:: Task requirements ::
Beginning with the line that holds "commandOp, if_pos h]" in the data below, give again every line through the one that holds "refine ⟨resetOp s, rfl, fun", exactly as written.

Dataset entries

......

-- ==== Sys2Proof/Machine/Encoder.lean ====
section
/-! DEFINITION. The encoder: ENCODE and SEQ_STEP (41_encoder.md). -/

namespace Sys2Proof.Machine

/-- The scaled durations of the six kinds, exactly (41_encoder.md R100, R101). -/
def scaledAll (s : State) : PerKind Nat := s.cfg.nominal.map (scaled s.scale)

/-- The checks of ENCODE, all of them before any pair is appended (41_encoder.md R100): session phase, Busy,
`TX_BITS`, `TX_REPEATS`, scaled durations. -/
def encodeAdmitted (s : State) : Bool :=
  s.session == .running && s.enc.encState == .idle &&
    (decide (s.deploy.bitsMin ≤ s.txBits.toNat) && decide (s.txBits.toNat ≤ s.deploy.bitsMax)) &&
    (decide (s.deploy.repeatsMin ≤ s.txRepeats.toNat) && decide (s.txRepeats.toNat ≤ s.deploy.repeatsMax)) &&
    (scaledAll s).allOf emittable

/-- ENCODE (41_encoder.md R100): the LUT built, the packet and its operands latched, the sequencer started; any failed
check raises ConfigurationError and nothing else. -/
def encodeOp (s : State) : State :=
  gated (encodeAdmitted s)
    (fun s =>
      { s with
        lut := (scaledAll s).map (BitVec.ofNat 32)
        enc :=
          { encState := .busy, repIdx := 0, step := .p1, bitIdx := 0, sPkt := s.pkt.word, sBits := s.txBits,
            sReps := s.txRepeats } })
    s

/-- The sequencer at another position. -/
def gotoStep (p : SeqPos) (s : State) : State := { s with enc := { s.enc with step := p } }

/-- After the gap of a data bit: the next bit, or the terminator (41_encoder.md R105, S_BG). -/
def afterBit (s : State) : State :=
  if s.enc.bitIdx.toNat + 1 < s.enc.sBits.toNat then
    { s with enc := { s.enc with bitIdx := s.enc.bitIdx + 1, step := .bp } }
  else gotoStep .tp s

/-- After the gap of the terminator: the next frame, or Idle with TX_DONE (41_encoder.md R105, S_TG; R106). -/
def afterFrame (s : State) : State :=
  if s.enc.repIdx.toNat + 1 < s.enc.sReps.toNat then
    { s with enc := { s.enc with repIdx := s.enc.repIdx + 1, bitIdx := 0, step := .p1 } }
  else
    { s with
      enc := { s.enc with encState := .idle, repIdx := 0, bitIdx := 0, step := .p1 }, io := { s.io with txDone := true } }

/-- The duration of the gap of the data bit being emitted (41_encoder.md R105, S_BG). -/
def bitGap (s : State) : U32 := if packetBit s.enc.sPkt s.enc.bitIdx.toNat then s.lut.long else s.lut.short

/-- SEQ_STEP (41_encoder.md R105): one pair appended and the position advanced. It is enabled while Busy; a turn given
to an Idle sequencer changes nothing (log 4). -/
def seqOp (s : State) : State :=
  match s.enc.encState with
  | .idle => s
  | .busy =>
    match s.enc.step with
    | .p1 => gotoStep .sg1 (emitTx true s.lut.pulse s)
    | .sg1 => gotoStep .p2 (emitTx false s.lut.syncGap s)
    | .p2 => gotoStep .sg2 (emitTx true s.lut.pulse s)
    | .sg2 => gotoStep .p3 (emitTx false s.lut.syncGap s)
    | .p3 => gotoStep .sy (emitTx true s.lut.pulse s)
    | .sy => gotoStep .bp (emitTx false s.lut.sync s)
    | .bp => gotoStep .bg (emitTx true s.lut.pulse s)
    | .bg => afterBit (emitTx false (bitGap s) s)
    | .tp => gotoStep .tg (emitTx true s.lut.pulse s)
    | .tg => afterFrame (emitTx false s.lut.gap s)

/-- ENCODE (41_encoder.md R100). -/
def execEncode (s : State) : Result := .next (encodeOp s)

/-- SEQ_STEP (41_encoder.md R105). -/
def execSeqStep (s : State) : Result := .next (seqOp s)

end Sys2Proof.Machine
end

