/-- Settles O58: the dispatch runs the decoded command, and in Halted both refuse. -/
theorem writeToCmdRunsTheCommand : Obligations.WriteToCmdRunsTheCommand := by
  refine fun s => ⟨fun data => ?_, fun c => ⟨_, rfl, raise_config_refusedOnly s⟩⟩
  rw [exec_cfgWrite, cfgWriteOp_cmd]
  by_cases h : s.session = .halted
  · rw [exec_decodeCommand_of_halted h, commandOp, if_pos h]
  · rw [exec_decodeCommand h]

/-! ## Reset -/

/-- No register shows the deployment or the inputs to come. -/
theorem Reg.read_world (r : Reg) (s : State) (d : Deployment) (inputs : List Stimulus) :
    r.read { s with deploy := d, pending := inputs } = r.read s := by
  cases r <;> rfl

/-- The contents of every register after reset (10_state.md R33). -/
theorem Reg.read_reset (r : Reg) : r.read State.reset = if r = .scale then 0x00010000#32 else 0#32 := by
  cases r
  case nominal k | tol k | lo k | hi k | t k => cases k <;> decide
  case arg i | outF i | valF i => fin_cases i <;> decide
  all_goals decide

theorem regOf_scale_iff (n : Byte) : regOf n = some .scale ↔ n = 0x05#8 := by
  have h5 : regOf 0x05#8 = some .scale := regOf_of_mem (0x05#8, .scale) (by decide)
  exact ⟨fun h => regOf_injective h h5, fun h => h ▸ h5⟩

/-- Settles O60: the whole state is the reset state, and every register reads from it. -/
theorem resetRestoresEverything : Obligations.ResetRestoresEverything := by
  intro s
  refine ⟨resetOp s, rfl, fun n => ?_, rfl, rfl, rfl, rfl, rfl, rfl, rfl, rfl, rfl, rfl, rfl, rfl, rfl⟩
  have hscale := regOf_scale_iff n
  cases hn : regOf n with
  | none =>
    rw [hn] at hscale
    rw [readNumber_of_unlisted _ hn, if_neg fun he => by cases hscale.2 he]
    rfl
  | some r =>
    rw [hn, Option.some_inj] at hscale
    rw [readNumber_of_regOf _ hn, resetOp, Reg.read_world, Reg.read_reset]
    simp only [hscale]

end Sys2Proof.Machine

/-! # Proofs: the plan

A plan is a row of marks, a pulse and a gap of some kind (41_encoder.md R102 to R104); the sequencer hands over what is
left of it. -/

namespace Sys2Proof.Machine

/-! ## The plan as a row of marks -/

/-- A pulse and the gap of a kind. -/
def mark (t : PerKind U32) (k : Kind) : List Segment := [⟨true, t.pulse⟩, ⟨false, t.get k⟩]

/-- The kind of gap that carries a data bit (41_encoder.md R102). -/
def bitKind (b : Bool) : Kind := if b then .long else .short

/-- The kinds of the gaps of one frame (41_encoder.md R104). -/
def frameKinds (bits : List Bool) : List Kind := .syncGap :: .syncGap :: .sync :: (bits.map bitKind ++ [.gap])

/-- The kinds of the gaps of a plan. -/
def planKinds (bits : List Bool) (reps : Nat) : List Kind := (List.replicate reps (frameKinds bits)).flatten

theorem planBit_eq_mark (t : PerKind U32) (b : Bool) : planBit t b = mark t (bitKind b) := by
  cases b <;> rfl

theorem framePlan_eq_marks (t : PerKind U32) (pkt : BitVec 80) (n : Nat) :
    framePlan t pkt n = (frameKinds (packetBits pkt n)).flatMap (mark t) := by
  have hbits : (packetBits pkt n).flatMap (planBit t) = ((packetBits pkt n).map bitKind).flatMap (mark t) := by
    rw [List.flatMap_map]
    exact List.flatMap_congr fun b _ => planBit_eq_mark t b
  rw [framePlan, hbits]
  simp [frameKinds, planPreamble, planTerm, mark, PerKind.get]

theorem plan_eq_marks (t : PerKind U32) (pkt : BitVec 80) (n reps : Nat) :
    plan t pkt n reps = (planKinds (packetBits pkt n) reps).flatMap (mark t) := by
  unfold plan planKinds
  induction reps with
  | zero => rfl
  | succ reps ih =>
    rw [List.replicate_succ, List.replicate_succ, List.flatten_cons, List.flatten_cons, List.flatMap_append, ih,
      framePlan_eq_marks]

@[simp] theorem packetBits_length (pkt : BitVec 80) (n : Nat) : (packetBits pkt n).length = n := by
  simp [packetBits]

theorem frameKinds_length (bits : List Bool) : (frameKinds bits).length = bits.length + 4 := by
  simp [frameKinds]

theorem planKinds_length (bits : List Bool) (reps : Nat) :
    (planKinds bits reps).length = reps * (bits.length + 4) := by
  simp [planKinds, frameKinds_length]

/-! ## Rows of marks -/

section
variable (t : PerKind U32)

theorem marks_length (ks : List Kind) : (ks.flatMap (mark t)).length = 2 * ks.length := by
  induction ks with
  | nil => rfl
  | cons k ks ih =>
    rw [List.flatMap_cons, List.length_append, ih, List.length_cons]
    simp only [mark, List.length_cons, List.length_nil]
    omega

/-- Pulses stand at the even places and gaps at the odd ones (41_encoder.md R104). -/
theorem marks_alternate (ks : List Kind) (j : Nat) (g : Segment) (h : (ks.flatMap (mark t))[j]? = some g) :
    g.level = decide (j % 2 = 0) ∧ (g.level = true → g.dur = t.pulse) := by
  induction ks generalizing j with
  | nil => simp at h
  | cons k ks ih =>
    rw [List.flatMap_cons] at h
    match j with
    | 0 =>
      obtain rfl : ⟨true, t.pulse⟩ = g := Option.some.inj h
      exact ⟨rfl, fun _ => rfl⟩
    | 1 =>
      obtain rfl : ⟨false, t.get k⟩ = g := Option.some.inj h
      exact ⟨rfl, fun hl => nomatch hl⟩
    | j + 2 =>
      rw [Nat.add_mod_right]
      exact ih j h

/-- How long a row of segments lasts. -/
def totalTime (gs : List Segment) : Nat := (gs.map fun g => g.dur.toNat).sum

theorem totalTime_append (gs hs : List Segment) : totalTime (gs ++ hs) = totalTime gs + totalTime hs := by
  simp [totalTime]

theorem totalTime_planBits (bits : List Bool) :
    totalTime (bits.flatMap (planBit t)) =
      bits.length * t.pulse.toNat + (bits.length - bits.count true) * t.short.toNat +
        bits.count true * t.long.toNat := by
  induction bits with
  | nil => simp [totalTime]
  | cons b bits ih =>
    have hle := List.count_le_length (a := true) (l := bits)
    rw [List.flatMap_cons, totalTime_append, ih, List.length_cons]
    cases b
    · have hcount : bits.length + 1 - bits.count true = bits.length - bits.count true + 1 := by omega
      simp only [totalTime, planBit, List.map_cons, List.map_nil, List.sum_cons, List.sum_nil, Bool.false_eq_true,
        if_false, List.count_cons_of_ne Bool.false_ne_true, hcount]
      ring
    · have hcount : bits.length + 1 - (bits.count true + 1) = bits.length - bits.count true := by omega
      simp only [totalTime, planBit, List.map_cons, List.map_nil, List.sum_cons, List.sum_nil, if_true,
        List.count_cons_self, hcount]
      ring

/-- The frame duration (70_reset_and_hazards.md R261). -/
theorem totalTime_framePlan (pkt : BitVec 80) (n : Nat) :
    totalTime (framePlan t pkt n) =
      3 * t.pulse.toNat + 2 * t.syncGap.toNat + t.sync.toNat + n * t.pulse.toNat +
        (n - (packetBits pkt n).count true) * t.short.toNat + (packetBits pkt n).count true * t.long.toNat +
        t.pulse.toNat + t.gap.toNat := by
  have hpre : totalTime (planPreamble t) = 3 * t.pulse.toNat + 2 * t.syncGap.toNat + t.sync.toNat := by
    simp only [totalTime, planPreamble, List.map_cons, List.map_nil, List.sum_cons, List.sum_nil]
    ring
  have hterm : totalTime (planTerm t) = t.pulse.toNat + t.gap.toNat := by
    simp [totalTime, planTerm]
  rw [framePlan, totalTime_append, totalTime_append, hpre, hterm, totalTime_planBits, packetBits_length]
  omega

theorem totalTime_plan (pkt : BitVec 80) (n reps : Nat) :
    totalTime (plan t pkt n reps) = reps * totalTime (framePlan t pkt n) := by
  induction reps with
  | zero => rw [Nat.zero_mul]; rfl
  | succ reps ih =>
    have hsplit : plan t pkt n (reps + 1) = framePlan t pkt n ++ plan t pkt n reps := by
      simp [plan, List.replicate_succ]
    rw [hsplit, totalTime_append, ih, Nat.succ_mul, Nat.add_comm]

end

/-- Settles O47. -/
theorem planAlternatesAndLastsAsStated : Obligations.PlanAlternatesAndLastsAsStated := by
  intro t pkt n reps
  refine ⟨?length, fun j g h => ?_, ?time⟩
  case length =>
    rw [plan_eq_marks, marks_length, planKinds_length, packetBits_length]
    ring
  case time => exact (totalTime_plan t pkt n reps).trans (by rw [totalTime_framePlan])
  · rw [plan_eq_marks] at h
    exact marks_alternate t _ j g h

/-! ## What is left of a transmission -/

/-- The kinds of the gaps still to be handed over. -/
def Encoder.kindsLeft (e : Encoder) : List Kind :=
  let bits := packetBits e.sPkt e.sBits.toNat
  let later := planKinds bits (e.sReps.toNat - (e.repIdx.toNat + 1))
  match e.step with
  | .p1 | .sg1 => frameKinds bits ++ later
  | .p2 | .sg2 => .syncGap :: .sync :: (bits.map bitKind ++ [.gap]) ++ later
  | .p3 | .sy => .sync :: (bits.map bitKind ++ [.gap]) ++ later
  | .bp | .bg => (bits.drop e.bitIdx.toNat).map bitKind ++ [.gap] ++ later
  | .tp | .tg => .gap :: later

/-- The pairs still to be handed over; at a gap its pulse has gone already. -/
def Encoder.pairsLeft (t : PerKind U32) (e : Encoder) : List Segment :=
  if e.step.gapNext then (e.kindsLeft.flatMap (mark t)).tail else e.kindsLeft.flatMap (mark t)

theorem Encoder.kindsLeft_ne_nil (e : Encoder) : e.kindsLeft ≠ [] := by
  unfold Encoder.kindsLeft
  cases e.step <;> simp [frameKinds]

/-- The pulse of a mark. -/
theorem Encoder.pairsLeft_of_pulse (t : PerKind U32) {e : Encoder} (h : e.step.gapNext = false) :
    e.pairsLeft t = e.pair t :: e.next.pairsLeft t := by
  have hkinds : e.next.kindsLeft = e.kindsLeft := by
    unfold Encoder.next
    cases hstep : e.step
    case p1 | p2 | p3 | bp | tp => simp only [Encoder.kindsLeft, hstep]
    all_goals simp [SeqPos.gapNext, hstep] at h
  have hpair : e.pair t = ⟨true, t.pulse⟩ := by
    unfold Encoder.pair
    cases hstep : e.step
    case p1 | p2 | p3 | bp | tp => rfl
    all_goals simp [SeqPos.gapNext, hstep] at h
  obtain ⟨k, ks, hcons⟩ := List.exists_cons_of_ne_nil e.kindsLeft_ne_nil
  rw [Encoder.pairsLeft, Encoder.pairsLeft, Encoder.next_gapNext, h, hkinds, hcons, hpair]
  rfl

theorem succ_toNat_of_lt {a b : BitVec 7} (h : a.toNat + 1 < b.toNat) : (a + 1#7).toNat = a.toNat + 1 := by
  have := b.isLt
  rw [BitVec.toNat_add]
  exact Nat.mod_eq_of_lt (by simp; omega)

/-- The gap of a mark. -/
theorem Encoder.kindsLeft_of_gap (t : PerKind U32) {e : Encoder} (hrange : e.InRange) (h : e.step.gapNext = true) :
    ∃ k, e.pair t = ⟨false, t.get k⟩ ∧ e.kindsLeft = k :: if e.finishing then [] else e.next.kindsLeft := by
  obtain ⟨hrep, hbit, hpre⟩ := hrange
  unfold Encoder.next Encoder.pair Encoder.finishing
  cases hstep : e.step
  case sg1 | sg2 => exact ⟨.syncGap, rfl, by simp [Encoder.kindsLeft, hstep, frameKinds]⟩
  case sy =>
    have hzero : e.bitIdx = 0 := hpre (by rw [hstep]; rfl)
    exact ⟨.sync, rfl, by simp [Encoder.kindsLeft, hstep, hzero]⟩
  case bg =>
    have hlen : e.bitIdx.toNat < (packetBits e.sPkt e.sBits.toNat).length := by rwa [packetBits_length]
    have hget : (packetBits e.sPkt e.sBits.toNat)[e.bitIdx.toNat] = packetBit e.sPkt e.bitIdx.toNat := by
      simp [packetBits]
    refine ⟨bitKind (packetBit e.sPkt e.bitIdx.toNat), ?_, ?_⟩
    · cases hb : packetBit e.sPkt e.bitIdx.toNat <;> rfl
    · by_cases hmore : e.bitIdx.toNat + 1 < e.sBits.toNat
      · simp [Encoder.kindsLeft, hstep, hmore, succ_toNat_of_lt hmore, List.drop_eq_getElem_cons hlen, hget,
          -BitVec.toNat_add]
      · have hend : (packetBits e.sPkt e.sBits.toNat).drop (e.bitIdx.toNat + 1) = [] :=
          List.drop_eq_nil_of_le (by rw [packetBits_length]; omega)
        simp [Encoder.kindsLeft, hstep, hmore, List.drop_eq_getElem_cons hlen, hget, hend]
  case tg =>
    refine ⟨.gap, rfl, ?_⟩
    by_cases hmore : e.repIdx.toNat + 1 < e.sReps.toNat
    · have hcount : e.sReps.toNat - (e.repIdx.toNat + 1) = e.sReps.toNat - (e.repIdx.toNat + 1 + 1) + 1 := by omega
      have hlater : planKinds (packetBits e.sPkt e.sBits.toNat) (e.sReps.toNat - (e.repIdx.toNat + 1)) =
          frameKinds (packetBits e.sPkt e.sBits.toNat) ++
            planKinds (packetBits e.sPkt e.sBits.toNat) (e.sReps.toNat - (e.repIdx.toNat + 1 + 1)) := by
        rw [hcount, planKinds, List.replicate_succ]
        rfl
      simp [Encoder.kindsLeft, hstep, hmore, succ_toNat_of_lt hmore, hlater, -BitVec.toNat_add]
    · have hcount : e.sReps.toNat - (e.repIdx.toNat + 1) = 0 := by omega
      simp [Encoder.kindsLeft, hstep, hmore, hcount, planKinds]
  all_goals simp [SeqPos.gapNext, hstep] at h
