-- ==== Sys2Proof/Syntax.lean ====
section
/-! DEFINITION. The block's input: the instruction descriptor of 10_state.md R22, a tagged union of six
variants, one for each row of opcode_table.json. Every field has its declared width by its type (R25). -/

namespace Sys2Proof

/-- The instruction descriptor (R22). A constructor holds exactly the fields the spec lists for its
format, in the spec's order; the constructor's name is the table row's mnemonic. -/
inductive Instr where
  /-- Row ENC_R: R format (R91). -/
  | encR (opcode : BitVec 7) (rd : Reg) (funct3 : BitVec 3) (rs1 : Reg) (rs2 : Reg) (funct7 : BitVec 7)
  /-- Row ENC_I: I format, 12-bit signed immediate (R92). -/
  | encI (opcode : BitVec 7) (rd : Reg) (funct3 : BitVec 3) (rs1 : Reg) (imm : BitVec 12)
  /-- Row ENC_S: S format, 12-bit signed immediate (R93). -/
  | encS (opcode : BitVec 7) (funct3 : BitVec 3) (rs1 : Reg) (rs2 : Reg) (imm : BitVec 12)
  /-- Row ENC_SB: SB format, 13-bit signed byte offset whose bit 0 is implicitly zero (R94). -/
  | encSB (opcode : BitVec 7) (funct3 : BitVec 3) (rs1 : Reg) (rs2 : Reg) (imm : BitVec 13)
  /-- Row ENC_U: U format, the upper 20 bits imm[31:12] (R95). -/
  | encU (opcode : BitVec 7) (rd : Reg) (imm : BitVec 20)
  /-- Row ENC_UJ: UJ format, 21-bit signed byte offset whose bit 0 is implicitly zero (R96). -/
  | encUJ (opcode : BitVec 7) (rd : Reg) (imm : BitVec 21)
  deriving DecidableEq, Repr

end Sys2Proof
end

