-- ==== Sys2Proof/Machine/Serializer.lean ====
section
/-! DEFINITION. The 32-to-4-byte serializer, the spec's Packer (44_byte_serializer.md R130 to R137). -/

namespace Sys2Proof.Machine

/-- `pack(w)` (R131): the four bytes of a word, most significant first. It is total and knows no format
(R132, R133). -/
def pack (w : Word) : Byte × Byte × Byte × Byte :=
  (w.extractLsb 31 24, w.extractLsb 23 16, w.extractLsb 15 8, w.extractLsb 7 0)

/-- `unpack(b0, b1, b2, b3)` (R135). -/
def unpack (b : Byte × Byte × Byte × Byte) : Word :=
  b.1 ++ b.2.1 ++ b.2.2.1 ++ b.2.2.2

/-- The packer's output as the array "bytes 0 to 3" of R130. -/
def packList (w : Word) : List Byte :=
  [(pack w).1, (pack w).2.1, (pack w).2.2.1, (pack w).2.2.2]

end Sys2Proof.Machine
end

......

:: Answer section ::
  · rw [exec_decodeCommand_of_halted h, commandOp, if_pos h]
  · rw [exec_decodeCommand h]

/-! ## Reset -/

/-- No register shows the deployment or the inputs to come. -/
theorem Reg.read_world (r : Reg) (s : State) (d : Deployment) (inputs : List Stimulus) :
    r.read { s with deploy := d, pending := inputs } = r.read s := by
  cases r <;> rfl

/-- The contents of every register after reset (10_state.md R33). -/
theorem Reg.read_reset (r : Reg) : r.read State.reset = if r = .scale then 0x00010000#32 else 0#32 := by
  cases r
  case nominal k | tol k | lo k | hi k | t k => cases k <;> decide
  case arg i | outF i | valF i => fin_cases i <;> decide
  all_goals decide

theorem regOf_scale_iff (n : Byte) : regOf n = some .scale ↔ n = 0x05#8 := by
  have h5 : regOf 0x05#8 = some .scale := regOf_of_mem (0x05#8, .scale) (by decide)
  exact ⟨fun h => regOf_injective h h5, fun h => h ▸ h5⟩

/-- Settles O60: the whole state is the reset state, and every register reads from it. -/
theorem resetRestoresEverything : Obligations.ResetRestoresEverything := by
  intro s
  refine ⟨resetOp s, rfl, fun n => ?_, rfl, rfl, rfl, rfl, rfl, rfl, rfl, rfl, rfl, rfl, rfl, rfl, rfl⟩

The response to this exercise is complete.